A coding agent refactoring a large codebase across multiple interactions cannot start from scratch each time. An AI assistant maintaining memory of a user's project needs an environment that survives beyond a single session. A data pipeline agent processing files for hours cannot hit a platform timeout mid-run. These are not edge cases. They are the default shape of production agent workflows.
Short session limits force workarounds: checkpointing state to external storage, rebuilding environments on every run, and re-downloading datasets. Each one adds complexity and latency. Choosing a platform built for persistence from the start avoids the problem entirely.
Session length is only part of the equation. The platforms below differ significantly in how they handle state, what survives between runs, and how much infrastructure sits around the sandbox itself. Here is how they compare.
Northflank is a full-stack AI cloud platform with native support for long-running and persistent sandbox environments, accessible via UI, API, CLI, and GitOps. You define your sandbox environment once, specifying isolation model, storage, attached databases, secrets, and lifecycle rules, then provision it however fits your workflow: from a CLI command, an API call in a CI step, a Git trigger, or directly from an agent pipeline.

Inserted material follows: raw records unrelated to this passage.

/-- Compact time in whole µs, low 32 bits (R415). -/
def us32 (t : Nat) : Nat := t / 1000 % 2 ^ 32

/-- A new sighting is reported and enters the filter (R414). -/
def State.newSighting (s : State) (g : Sighting) (kind : Nat) : State :=
  if 64 ≤ s.fab.filter.length then { s with fab := { s.fab with learnDrop := s.fab.learnDrop + 1 } }
  else ({ s with fab := { s.fab with filter := s.fab.filter ++ [g] } }).pushLearn
    (learnRecord kind g.port 0xFF g.home 0 g.eui (us32 g.time) 0 g.mseq 0) false

/-- Sightings whose WINDOW has passed leave the filter (R414). -/
def State.retireSightings (s : State) : State :=
  { s with fab := { s.fab with
    filter := s.fab.filter.filter fun g => s.clk.counter < g.seen + s.reg F.FAB_LEARN_CTRL_WINDOW * tickMs } }

/-- A sighting (R414). -/
def State.sight (s : State) (p : Nat) (f : List Byte) : State :=
  let b := frBody f
  let g : Sighting := ⟨fieldBE b, frSrc f, p, s.now, s.clk.counter, fieldLE b 16 2, false⟩
  if frClass f ≠ FC.relay || g.eui = 0 || s.act F.FAB_PORT_CTRL_LEARN_EN p = 0 then s
  else
    let s := s.retireSightings
    let known := (learnFind s.fab.learn g.eui).bind fun i => (tfind s.fab.learn i).map fun e => (i, e)
    match known.filter fun e => e.2.home = g.home && e.2.port = g.port with
    | some (i, _) => s.modLearn i fun e => { e with hit := true, mseq := g.mseq }
    | none =>
      match s.fab.filter.find? fun h => h.eui = g.eui with
      | some h =>
        if (h.home = g.home && h.port = g.port) || h.reported then s
        else
          ({ s with fab := { s.fab with filter := s.fab.filter.map fun x =>
              if x = h then { x with reported := true } else x } }).pushLearn
            (learnRecord 2 h.port g.port h.home g.home g.eui (us32 h.time) (us32 g.time) h.mseq g.mseq) true
      | none => s.newSighting g (if known.isSome then 3 else 1)
where
  /-- SRC_EUI of a relay header. -/
  fieldBE (b : List Byte) : Nat := beNat (slice b 8 8)

/-- The sweeper visits one entry (R416). -/
def State.ageEntry (s : State) (i : Nat) (e : LearnEntry) : State :=
  if e.fixed then s
  else if e.hit then s.modLearn i fun e => { e with hit := false, stale := false }
  else if !e.stale then s.modLearn i fun e => { e with stale := true }
  else
    ({ s with fab := { s.fab with learn := terase s.fab.learn i } }).draw.pushLearn
      (learnRecord 4 e.port 0xFF e.home 0 e.key (Config.freeBits 5 s.free 32).toNat 0 e.mseq 0) false

/-! ### Frames for the host (R420) -/

/-- A frame for FAB_RECV: it goes to the first waiting descriptor, or is dropped. -/
def State.hostFrame (s : State) (src cls type port srcEui : Nat) (data : List Byte) : State :=
  let s := s.raise Ev.fabHostRx 0 []
  match s.waiters opFabRecv with
  | [] => { s with fab := { s.fab with hostDrop := s.fab.hostDrop + 1 } }
  | d :: _ =>
    let res := leBytes 2 src ++ leBytes 1 cls ++ leBytes 1 type ++ leBytes 1 port ++ [0] ++ leBytes 2 data.length ++
      leBytes 8 srcEui
    (s.writePayload d 0 (data.take d.len)).complete d (if d.len < data.length then St.more else St.ok) res

end Sys2Proof.Machine
end

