/-- A fatal cause (R28). Another one at the instant of the entry joins it (R30); a later one finds the device in `SAFE_HOLD`
already. -/
def State.fatal (s : State) (cause : Nat) : State :=
  match s.pwr.state with
  | .waitHost | .run =>
    let s := s.abandonCheck
    let s := ((s.addCause cause).stopRequest Src.fatal false none false).lastFlood
    let s := (s.raise Ev.pwrSafeHold 0 (leBytes 1 cause)).startFlush
    let s := s.signalErr
    ((({ s with pwr := { s.pwr with state := .safeHold } }).haltForHold).stormAll.settleOuts).mark T.safeHold
  | .safeHold =>
    if tget s.timers 0 T.safeHold = s.clk.counter && !s.pwr.causes.getLsbD cause then
      (s.addCause cause).raise Ev.pwrSafeHold 0 (leBytes 1 cause)
    else s
  | _ => s

end Sys2Proof.Machine
end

What sets Northflank apart for long-running use cases is the combination of no forced session limits and full-stack scope. Most sandbox platforms provision containers only. Northflank provisions databases, persistent volumes, S3-compatible object storage, background jobs, and encrypted secrets alongside your sandboxes, all from a single template on every trigger.
Key features:
- No session limits: Sandboxes run for seconds or weeks with no platform-imposed cutoff. Ephemeral and persistent environments are supported in the same control plane.
- Persistent storage: Attach volumes from 4GB to 64TB with multi-read-write support. Mount S3-compatible object storage for artifacts. Deploy managed databases alongside sandboxes for agent memory and execution history.
- Isolation options: Kata Containers with Cloud Hypervisor, Firecracker, and gVisor, applied per workload. Northflank's engineering team actively contributes to Kata Containers, QEMU, and Cloud Hypervisor upstream.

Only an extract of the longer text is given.